== Records for this exercise ==

-- ==== Sys2Proof/Machine/Dispatch.lean ====
section
/-! DEFINITION. One arm per instruction, each one call of its meaning (spec/40_dispatch.md R222). -/

namespace Sys2Proof.Machine

/-- What an instruction does, the pc being its own address (R222). -/
def exec (i : Instr) (s : State) : Host.Outcome State Fault Refusal :=
  match i with
  | .add rd rs rt => Sys2Proof.Machine.execAdd rd rs rt s
  | .addu rd rs rt => Sys2Proof.Machine.execAddu rd rs rt s
  | .sub rd rs rt => Sys2Proof.Machine.execSub rd rs rt s
  | .subu rd rs rt => Sys2Proof.Machine.execSubu rd rs rt s
  | .dadd rd rs rt => Sys2Proof.Machine.execDadd rd rs rt s
  | .daddu rd rs rt => Sys2Proof.Machine.execDaddu rd rs rt s
  | .dsub rd rs rt => Sys2Proof.Machine.execDsub rd rs rt s
  | .dsubu rd rs rt => Sys2Proof.Machine.execDsubu rd rs rt s
  | .and rd rs rt => Sys2Proof.Machine.execAnd rd rs rt s
  | .or rd rs rt => Sys2Proof.Machine.execOr rd rs rt s
  | .xor rd rs rt => Sys2Proof.Machine.execXor rd rs rt s
  | .nor rd rs rt => Sys2Proof.Machine.execNor rd rs rt s
  | .slt rd rs rt => Sys2Proof.Machine.execSlt rd rs rt s
  | .sltu rd rs rt => Sys2Proof.Machine.execSltu rd rs rt s
  | .addi rt rs imm => Sys2Proof.Machine.execAddi rt rs imm s
  | .addiu rt rs imm => Sys2Proof.Machine.execAddiu rt rs imm s
  | .daddi rt rs imm => Sys2Proof.Machine.execDaddi rt rs imm s
  | .daddiu rt rs imm => Sys2Proof.Machine.execDaddiu rt rs imm s
  | .slti rt rs imm => Sys2Proof.Machine.execSlti rt rs imm s
  | .sltiu rt rs imm => Sys2Proof.Machine.execSltiu rt rs imm s
  | .andi rt rs imm => Sys2Proof.Machine.execAndi rt rs imm s
  | .ori rt rs imm => Sys2Proof.Machine.execOri rt rs imm s
  | .xori rt rs imm => Sys2Proof.Machine.execXori rt rs imm s
  | .lui rt imm => Sys2Proof.Machine.execLui rt imm s
  | .sll rd rt sa => Sys2Proof.Machine.execSll rd rt sa s
  | .srl rd rt sa => Sys2Proof.Machine.execSrl rd rt sa s
  | .sra rd rt sa => Sys2Proof.Machine.execSra rd rt sa s
  | .sllv rd rt rs => Sys2Proof.Machine.execSllv rd rt rs s
  | .srlv rd rt rs => Sys2Proof.Machine.execSrlv rd rt rs s
  | .srav rd rt rs => Sys2Proof.Machine.execSrav rd rt rs s
  | .dsll rd rt sa => Sys2Proof.Machine.execDsll rd rt sa s
  | .dsrl rd rt sa => Sys2Proof.Machine.execDsrl rd rt sa s
  | .dsra rd rt sa => Sys2Proof.Machine.execDsra rd rt sa s
  | .dsll32 rd rt sa => Sys2Proof.Machine.execDsll32 rd rt sa s
  | .dsrl32 rd rt sa => Sys2Proof.Machine.execDsrl32 rd rt sa s
  | .dsra32 rd rt sa => Sys2Proof.Machine.execDsra32 rd rt sa s
  | .dsllv rd rt rs => Sys2Proof.Machine.execDsllv rd rt rs s
  | .dsrlv rd rt rs => Sys2Proof.Machine.execDsrlv rd rt rs s
  | .dsrav rd rt rs => Sys2Proof.Machine.execDsrav rd rt rs s
  | .mult rs rt => Sys2Proof.Machine.execMult rs rt s
  | .multu rs rt => Sys2Proof.Machine.execMultu rs rt s
  | .div rs rt => Sys2Proof.Machine.execDiv rs rt s
  | .divu rs rt => Sys2Proof.Machine.execDivu rs rt s
  | .dmult rs rt => Sys2Proof.Machine.execDmult rs rt s
  | .dmultu rs rt => Sys2Proof.Machine.execDmultu rs rt s
  | .ddiv rs rt => Sys2Proof.Machine.execDdiv rs rt s
  | .ddivu rs rt => Sys2Proof.Machine.execDdivu rs rt s
  | .mfhi rd => Sys2Proof.Machine.execMfhi rd s
  | .mthi rs => Sys2Proof.Machine.execMthi rs s
  | .mflo rd => Sys2Proof.Machine.execMflo rd s
  | .mtlo rs => Sys2Proof.Machine.execMtlo rs s
  | .j target => Sys2Proof.Machine.execJ target s
  | .jal target => Sys2Proof.Machine.execJal target s
  | .jr rs => Sys2Proof.Machine.execJr rs s
  | .jalr rd rs => Sys2Proof.Machine.execJalr rd rs s
  | .beq rs rt offset => Sys2Proof.Machine.execBeq rs rt offset s
  | .bne rs rt offset => Sys2Proof.Machine.execBne rs rt offset s
  | .blez rs offset => Sys2Proof.Machine.execBlez rs offset s
  | .bgtz rs offset => Sys2Proof.Machine.execBgtz rs offset s
  | .beql rs rt offset => Sys2Proof.Machine.execBeql rs rt offset s
  | .bnel rs rt offset => Sys2Proof.Machine.execBnel rs rt offset s
  | .blezl rs offset => Sys2Proof.Machine.execBlezl rs offset s
  | .bgtzl rs offset => Sys2Proof.Machine.execBgtzl rs offset s
  | .bltz rs offset => Sys2Proof.Machine.execBltz rs offset s
  | .bgez rs offset => Sys2Proof.Machine.execBgez rs offset s
  | .bltzl rs offset => Sys2Proof.Machine.execBltzl rs offset s
  | .bgezl rs offset => Sys2Proof.Machine.execBgezl rs offset s
  | .bltzal rs offset => Sys2Proof.Machine.execBltzal rs offset s
  | .bgezal rs offset => Sys2Proof.Machine.execBgezal rs offset s
  | .bltzall rs offset => Sys2Proof.Machine.execBltzall rs offset s
  | .bgezall rs offset => Sys2Proof.Machine.execBgezall rs offset s
  | .lb rt base offset => Sys2Proof.Machine.execLb rt base offset s
  | .lbu rt base offset => Sys2Proof.Machine.execLbu rt base offset s
  | .lh rt base offset => Sys2Proof.Machine.execLh rt base offset s
  | .lhu rt base offset => Sys2Proof.Machine.execLhu rt base offset s
  | .lw rt base offset => Sys2Proof.Machine.execLw rt base offset s
  | .lwu rt base offset => Sys2Proof.Machine.execLwu rt base offset s
  | .ld rt base offset => Sys2Proof.Machine.execLd rt base offset s
  | .sb rt base offset => Sys2Proof.Machine.execSb rt base offset s
  | .sh rt base offset => Sys2Proof.Machine.execSh rt base offset s
  | .sw rt base offset => Sys2Proof.Machine.execSw rt base offset s
  | .sd rt base offset => Sys2Proof.Machine.execSd rt base offset s
  | .lwl rt base offset => Sys2Proof.Machine.execLwl rt base offset s
  | .lwr rt base offset => Sys2Proof.Machine.execLwr rt base offset s
  | .swl rt base offset => Sys2Proof.Machine.execSwl rt base offset s
  | .swr rt base offset => Sys2Proof.Machine.execSwr rt base offset s
  | .ldl rt base offset => Sys2Proof.Machine.execLdl rt base offset s
  | .ldr rt base offset => Sys2Proof.Machine.execLdr rt base offset s
  | .sdl rt base offset => Sys2Proof.Machine.execSdl rt base offset s
  | .sdr rt base offset => Sys2Proof.Machine.execSdr rt base offset s
  | .ll rt base offset => Sys2Proof.Machine.execLl rt base offset s
  | .lld rt base offset => Sys2Proof.Machine.execLld rt base offset s
  | .sc rt base offset => Sys2Proof.Machine.execSc rt base offset s
  | .scd rt base offset => Sys2Proof.Machine.execScd rt base offset s
  | .tge rs rt code => Sys2Proof.Machine.execTge rs rt code s
  | .tgeu rs rt code => Sys2Proof.Machine.execTgeu rs rt code s
  | .tlt rs rt code => Sys2Proof.Machine.execTlt rs rt code s
  | .tltu rs rt code => Sys2Proof.Machine.execTltu rs rt code s
  | .teq rs rt code => Sys2Proof.Machine.execTeq rs rt code s
  | .tne rs rt code => Sys2Proof.Machine.execTne rs rt code s
  | .tgei rs imm => Sys2Proof.Machine.execTgei rs imm s
  | .tgeiu rs imm => Sys2Proof.Machine.execTgeiu rs imm s
  | .tlti rs imm => Sys2Proof.Machine.execTlti rs imm s
  | .tltiu rs imm => Sys2Proof.Machine.execTltiu rs imm s
  | .teqi rs imm => Sys2Proof.Machine.execTeqi rs imm s
  | .tnei rs imm => Sys2Proof.Machine.execTnei rs imm s
  | .syscall code => Sys2Proof.Machine.execSyscall code s
  | .breakI code => Sys2Proof.Machine.execBreakI code s
  | .sync => Sys2Proof.Machine.execSync s
  | .cache op base offset => Sys2Proof.Machine.execCache op base offset s
  | .mfc0 rt rd => Sys2Proof.Machine.execMfc0 rt rd s
  | .dmfc0 rt rd => Sys2Proof.Machine.execDmfc0 rt rd s
  | .mtc0 rt rd => Sys2Proof.Machine.execMtc0 rt rd s
  | .dmtc0 rt rd => Sys2Proof.Machine.execDmtc0 rt rd s
  | .tlbr => Sys2Proof.Machine.execTlbr s
  | .tlbwi => Sys2Proof.Machine.execTlbwi s
  | .tlbwr => Sys2Proof.Machine.execTlbwr s
  | .tlbp => Sys2Proof.Machine.execTlbp s
  | .eret => Sys2Proof.Machine.execEret s
  | .cop2 cofun => Sys2Proof.Machine.execCop2 cofun s
  | .lwc2 rt base offset => Sys2Proof.Machine.execLwc2 rt base offset s
  | .ldc2 rt base offset => Sys2Proof.Machine.execLdc2 rt base offset s
  | .swc2 rt base offset => Sys2Proof.Machine.execSwc2 rt base offset s
  | .sdc2 rt base offset => Sys2Proof.Machine.execSdc2 rt base offset s
  | .mfc1 rt fs => Sys2Proof.Machine.execMfc1 rt fs s
  | .dmfc1 rt fs => Sys2Proof.Machine.execDmfc1 rt fs s
  | .cfc1 rt fs => Sys2Proof.Machine.execCfc1 rt fs s
  | .mtc1 rt fs => Sys2Proof.Machine.execMtc1 rt fs s
  | .dmtc1 rt fs => Sys2Proof.Machine.execDmtc1 rt fs s
  | .ctc1 rt fs => Sys2Proof.Machine.execCtc1 rt fs s
  | .bc1f offset => Sys2Proof.Machine.execBc1f offset s
  | .bc1t offset => Sys2Proof.Machine.execBc1t offset s
  | .bc1fl offset => Sys2Proof.Machine.execBc1fl offset s
  | .bc1tl offset => Sys2Proof.Machine.execBc1tl offset s
  | .lwc1 ft base offset => Sys2Proof.Machine.execLwc1 ft base offset s
  | .ldc1 ft base offset => Sys2Proof.Machine.execLdc1 ft base offset s
  | .swc1 ft base offset => Sys2Proof.Machine.execSwc1 ft base offset s
  | .sdc1 ft base offset => Sys2Proof.Machine.execSdc1 ft base offset s
  | .addS fd fs ft => Sys2Proof.Machine.execAddS fd fs ft s
  | .addD fd fs ft => Sys2Proof.Machine.execAddD fd fs ft s
  | .subS fd fs ft => Sys2Proof.Machine.execSubS fd fs ft s
  | .subD fd fs ft => Sys2Proof.Machine.execSubD fd fs ft s
  | .mulS fd fs ft => Sys2Proof.Machine.execMulS fd fs ft s
  | .mulD fd fs ft => Sys2Proof.Machine.execMulD fd fs ft s
  | .divS fd fs ft => Sys2Proof.Machine.execDivS fd fs ft s
  | .divD fd fs ft => Sys2Proof.Machine.execDivD fd fs ft s
  | .sqrtS fd fs => Sys2Proof.Machine.execSqrtS fd fs s
  | .sqrtD fd fs => Sys2Proof.Machine.execSqrtD fd fs s
  | .absS fd fs => Sys2Proof.Machine.execAbsS fd fs s
  | .absD fd fs => Sys2Proof.Machine.execAbsD fd fs s
  | .movS fd fs => Sys2Proof.Machine.execMovS fd fs s
  | .movD fd fs => Sys2Proof.Machine.execMovD fd fs s
  | .negS fd fs => Sys2Proof.Machine.execNegS fd fs s
  | .negD fd fs => Sys2Proof.Machine.execNegD fd fs s
  | .roundLS fd fs => Sys2Proof.Machine.execRoundLS fd fs s
  | .roundLD fd fs => Sys2Proof.Machine.execRoundLD fd fs s
  | .truncLS fd fs => Sys2Proof.Machine.execTruncLS fd fs s
  | .truncLD fd fs => Sys2Proof.Machine.execTruncLD fd fs s
  | .ceilLS fd fs => Sys2Proof.Machine.execCeilLS fd fs s
  | .ceilLD fd fs => Sys2Proof.Machine.execCeilLD fd fs s
  | .floorLS fd fs => Sys2Proof.Machine.execFloorLS fd fs s
  | .floorLD fd fs => Sys2Proof.Machine.execFloorLD fd fs s
  | .roundWS fd fs => Sys2Proof.Machine.execRoundWS fd fs s
  | .roundWD fd fs => Sys2Proof.Machine.execRoundWD fd fs s
  | .truncWS fd fs => Sys2Proof.Machine.execTruncWS fd fs s
  | .truncWD fd fs => Sys2Proof.Machine.execTruncWD fd fs s
  | .ceilWS fd fs => Sys2Proof.Machine.execCeilWS fd fs s
  | .ceilWD fd fs => Sys2Proof.Machine.execCeilWD fd fs s
  | .floorWS fd fs => Sys2Proof.Machine.execFloorWS fd fs s
  | .floorWD fd fs => Sys2Proof.Machine.execFloorWD fd fs s
  | .cvtSD fd fs => Sys2Proof.Machine.execCvtSD fd fs s
  | .cvtSW fd fs => Sys2Proof.Machine.execCvtSW fd fs s
  | .cvtSL fd fs => Sys2Proof.Machine.execCvtSL fd fs s
  | .cvtDS fd fs => Sys2Proof.Machine.execCvtDS fd fs s
  | .cvtDW fd fs => Sys2Proof.Machine.execCvtDW fd fs s
  | .cvtDL fd fs => Sys2Proof.Machine.execCvtDL fd fs s
  | .cvtWS fd fs => Sys2Proof.Machine.execCvtWS fd fs s
  | .cvtWD fd fs => Sys2Proof.Machine.execCvtWD fd fs s
  | .cvtLS fd fs => Sys2Proof.Machine.execCvtLS fd fs s
  | .cvtLD fd fs => Sys2Proof.Machine.execCvtLD fd fs s
  | .cFS fs ft => Sys2Proof.Machine.execCFS fs ft s
  | .cFD fs ft => Sys2Proof.Machine.execCFD fs ft s
  | .cUnS fs ft => Sys2Proof.Machine.execCUnS fs ft s
  | .cUnD fs ft => Sys2Proof.Machine.execCUnD fs ft s
  | .cEqS fs ft => Sys2Proof.Machine.execCEqS fs ft s
  | .cEqD fs ft => Sys2Proof.Machine.execCEqD fs ft s
  | .cUeqS fs ft => Sys2Proof.Machine.execCUeqS fs ft s
  | .cUeqD fs ft => Sys2Proof.Machine.execCUeqD fs ft s
  | .cOltS fs ft => Sys2Proof.Machine.execCOltS fs ft s
  | .cOltD fs ft => Sys2Proof.Machine.execCOltD fs ft s
  | .cUltS fs ft => Sys2Proof.Machine.execCUltS fs ft s
  | .cUltD fs ft => Sys2Proof.Machine.execCUltD fs ft s
  | .cOleS fs ft => Sys2Proof.Machine.execCOleS fs ft s
  | .cOleD fs ft => Sys2Proof.Machine.execCOleD fs ft s
  | .cUleS fs ft => Sys2Proof.Machine.execCUleS fs ft s
  | .cUleD fs ft => Sys2Proof.Machine.execCUleD fs ft s
  | .cSfS fs ft => Sys2Proof.Machine.execCSfS fs ft s
  | .cSfD fs ft => Sys2Proof.Machine.execCSfD fs ft s
  | .cNgleS fs ft => Sys2Proof.Machine.execCNgleS fs ft s
  | .cNgleD fs ft => Sys2Proof.Machine.execCNgleD fs ft s
  | .cSeqS fs ft => Sys2Proof.Machine.execCSeqS fs ft s
  | .cSeqD fs ft => Sys2Proof.Machine.execCSeqD fs ft s
  | .cNglS fs ft => Sys2Proof.Machine.execCNglS fs ft s
  | .cNglD fs ft => Sys2Proof.Machine.execCNglD fs ft s
  | .cLtS fs ft => Sys2Proof.Machine.execCLtS fs ft s
  | .cLtD fs ft => Sys2Proof.Machine.execCLtD fs ft s
  | .cNgeS fs ft => Sys2Proof.Machine.execCNgeS fs ft s
  | .cNgeD fs ft => Sys2Proof.Machine.execCNgeD fs ft s
  | .cLeS fs ft => Sys2Proof.Machine.execCLeS fs ft s
  | .cLeD fs ft => Sys2Proof.Machine.execCLeD fs ft s
  | .cNgtS fs ft => Sys2Proof.Machine.execCNgtS fs ft s
  | .cNgtD fs ft => Sys2Proof.Machine.execCNgtD fs ft s

end Sys2Proof.Machine
end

===

### Try it
Only lines containing "target" belong in the answer; copy every such line from the records.

### Answer to this task
  | .j target => Sys2Proof.Machine.execJ target s
  | .jal target => Sys2Proof.Machine.execJal target s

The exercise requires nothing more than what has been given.